§ Available records

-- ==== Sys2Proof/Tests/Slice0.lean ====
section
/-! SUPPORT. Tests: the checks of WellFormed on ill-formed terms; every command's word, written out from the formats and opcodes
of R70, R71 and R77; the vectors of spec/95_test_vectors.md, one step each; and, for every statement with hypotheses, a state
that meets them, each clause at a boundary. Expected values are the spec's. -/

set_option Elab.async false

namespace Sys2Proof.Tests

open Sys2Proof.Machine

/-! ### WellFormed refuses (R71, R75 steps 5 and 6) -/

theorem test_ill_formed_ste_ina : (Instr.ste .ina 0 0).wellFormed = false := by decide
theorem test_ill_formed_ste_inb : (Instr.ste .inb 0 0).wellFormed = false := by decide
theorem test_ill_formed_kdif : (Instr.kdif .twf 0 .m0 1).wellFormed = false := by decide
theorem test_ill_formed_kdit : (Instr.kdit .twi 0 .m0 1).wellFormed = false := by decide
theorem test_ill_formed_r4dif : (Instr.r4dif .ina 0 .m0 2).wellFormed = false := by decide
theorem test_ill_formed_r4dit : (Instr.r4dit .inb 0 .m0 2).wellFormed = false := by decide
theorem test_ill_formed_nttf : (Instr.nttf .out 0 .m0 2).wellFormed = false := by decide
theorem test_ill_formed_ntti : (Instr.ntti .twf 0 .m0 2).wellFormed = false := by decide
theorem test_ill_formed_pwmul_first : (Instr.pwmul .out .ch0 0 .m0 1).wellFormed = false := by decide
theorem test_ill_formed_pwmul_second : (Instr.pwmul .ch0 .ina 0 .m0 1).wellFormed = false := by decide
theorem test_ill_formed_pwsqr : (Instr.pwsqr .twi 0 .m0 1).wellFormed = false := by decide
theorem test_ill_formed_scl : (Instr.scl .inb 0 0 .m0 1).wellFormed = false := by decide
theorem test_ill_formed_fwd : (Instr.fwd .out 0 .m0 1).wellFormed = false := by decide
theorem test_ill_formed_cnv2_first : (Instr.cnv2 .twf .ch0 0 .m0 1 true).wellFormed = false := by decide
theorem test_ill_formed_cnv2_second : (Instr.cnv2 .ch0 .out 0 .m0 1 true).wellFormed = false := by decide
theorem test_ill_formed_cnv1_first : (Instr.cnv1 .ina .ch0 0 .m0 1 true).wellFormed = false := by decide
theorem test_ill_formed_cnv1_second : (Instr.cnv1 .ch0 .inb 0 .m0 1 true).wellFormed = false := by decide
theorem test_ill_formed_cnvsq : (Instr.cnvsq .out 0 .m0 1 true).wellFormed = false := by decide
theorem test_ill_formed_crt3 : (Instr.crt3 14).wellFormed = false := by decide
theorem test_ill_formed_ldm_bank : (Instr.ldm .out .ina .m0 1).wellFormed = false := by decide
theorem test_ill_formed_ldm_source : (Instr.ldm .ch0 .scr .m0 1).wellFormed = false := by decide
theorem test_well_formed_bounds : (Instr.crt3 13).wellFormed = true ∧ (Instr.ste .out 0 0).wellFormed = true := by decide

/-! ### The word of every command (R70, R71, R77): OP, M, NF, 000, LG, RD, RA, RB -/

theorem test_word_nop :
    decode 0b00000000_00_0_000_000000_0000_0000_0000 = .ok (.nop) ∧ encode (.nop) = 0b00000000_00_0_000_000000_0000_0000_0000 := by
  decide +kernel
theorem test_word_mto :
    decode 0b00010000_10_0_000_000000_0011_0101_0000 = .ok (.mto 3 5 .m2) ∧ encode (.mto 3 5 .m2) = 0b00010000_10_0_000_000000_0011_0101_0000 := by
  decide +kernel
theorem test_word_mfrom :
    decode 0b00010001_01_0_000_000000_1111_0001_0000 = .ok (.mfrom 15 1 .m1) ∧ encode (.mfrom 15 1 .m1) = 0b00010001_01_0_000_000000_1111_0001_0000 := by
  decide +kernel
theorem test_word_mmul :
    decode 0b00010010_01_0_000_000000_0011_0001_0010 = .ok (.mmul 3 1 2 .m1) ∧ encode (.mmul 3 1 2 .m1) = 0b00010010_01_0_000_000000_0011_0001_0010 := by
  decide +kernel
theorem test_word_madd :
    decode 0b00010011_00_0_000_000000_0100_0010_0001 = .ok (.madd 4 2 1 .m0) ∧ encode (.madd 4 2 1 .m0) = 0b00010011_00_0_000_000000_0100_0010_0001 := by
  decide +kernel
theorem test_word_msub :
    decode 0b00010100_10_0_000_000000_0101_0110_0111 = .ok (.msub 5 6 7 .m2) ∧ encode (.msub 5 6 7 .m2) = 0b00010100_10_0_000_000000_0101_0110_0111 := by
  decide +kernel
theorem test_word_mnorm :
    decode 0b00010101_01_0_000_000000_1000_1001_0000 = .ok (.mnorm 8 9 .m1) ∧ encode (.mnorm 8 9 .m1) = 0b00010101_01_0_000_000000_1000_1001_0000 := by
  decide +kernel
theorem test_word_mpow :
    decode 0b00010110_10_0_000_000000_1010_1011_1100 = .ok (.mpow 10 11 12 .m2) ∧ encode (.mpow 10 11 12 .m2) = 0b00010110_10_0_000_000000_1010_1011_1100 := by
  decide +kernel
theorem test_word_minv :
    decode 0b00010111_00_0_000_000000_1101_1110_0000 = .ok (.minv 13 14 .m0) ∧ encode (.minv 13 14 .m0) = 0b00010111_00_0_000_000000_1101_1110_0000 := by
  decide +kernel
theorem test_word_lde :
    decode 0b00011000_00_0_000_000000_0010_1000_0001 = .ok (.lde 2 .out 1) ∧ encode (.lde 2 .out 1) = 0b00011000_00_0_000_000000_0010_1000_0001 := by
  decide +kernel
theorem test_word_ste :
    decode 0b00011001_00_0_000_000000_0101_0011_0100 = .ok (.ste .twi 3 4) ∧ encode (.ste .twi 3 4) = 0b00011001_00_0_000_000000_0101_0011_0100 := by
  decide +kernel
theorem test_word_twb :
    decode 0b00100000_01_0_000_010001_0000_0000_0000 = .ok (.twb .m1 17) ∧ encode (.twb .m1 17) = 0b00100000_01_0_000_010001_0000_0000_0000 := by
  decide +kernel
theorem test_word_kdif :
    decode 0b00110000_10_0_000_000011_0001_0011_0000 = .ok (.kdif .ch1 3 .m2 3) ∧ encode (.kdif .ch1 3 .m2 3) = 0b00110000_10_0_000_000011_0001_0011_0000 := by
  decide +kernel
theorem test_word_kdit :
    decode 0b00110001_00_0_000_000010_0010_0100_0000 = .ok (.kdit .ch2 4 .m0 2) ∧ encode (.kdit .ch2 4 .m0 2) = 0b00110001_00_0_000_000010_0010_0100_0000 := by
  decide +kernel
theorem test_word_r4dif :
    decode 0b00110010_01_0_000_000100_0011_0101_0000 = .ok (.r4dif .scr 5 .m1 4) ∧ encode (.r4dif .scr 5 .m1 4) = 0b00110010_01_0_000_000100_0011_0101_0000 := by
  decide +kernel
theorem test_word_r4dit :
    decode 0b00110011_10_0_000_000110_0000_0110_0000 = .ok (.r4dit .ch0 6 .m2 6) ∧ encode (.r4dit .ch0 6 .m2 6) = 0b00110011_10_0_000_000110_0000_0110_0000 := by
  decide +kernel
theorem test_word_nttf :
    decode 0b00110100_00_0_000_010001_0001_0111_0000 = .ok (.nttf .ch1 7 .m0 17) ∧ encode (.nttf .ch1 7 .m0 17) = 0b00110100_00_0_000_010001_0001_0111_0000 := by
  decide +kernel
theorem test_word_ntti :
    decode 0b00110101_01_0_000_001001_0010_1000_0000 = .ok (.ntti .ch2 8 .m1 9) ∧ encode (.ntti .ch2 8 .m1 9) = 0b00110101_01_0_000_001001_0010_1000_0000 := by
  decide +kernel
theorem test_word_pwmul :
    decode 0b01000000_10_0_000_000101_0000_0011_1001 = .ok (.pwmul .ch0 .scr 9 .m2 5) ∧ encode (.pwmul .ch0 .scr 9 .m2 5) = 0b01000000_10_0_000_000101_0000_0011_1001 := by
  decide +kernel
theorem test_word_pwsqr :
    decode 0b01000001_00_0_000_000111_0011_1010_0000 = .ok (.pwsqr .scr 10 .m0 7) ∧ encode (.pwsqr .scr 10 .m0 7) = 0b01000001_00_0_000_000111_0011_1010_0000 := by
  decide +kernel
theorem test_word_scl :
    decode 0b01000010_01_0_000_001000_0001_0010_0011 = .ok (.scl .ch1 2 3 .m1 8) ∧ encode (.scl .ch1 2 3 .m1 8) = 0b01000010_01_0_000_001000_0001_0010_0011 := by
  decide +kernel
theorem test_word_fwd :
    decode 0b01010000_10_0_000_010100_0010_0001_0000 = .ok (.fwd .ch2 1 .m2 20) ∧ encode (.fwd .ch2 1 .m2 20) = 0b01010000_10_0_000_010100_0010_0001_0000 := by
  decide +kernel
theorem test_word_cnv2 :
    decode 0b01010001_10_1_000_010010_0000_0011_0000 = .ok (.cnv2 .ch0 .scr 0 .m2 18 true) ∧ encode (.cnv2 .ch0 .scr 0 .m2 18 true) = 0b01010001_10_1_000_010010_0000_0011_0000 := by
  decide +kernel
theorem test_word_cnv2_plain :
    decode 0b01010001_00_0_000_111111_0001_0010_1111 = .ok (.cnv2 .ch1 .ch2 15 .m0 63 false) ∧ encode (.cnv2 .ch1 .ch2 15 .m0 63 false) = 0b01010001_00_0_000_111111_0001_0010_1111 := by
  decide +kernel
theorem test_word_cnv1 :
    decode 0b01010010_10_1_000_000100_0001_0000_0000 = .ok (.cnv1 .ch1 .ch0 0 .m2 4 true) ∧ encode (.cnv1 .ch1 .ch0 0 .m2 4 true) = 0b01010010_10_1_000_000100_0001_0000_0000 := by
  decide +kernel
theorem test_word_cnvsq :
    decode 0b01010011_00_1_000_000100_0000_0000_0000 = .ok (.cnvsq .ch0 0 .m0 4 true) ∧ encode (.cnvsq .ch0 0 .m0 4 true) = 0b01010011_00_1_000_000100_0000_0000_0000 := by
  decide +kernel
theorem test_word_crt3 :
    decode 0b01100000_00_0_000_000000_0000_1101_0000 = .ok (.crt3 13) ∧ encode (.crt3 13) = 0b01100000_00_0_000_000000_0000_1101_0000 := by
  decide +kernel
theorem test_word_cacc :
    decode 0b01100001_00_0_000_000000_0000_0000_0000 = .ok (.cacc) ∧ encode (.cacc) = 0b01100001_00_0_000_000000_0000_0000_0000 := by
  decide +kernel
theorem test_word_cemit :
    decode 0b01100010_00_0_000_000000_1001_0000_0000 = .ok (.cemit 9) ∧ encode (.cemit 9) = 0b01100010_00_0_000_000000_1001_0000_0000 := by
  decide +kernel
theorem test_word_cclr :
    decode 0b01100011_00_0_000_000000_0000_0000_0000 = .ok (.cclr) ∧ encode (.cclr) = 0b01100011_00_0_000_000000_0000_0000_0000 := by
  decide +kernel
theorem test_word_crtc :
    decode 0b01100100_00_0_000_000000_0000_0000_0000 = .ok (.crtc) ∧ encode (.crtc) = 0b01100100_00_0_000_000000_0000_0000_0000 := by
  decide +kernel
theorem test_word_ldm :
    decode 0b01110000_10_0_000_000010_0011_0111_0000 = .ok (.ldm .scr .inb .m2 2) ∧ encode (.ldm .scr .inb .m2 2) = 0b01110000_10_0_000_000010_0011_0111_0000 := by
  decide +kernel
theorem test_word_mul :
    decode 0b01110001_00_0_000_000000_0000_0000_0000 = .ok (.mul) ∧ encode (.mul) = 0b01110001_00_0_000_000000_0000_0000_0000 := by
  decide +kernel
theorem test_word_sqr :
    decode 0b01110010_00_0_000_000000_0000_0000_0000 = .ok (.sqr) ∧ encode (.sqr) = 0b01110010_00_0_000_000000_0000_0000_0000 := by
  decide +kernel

...

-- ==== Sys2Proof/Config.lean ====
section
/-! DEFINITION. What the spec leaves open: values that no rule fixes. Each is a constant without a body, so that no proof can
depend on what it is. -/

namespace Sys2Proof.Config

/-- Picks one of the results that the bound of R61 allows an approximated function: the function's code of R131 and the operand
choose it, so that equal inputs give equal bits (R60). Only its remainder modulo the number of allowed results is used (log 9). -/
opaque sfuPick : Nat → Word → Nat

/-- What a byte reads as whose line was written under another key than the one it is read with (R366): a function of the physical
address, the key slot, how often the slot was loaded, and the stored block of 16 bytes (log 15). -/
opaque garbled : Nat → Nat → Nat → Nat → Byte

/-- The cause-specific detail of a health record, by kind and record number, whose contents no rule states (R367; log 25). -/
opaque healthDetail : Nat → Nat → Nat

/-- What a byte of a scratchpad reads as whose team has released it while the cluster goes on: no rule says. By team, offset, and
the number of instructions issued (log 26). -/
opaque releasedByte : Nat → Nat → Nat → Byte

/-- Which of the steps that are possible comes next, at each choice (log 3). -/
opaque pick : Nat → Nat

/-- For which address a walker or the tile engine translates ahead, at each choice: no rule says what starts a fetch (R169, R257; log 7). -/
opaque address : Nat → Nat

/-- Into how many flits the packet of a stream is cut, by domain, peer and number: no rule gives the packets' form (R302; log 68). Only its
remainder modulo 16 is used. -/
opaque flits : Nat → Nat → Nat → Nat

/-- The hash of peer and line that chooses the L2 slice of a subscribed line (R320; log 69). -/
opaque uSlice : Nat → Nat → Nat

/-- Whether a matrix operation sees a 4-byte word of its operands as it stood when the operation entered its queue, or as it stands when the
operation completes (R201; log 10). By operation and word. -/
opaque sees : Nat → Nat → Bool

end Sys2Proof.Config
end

§ How to complete this task
For each line in the data that holds the word "written", copy the line.

§ Output
/-! SUPPORT. Tests: the checks of WellFormed on ill-formed terms; every command's word, written out from the formats and opcodes
/-- What a byte reads as whose line was written under another key than the one it is read with (R366): a function of the physical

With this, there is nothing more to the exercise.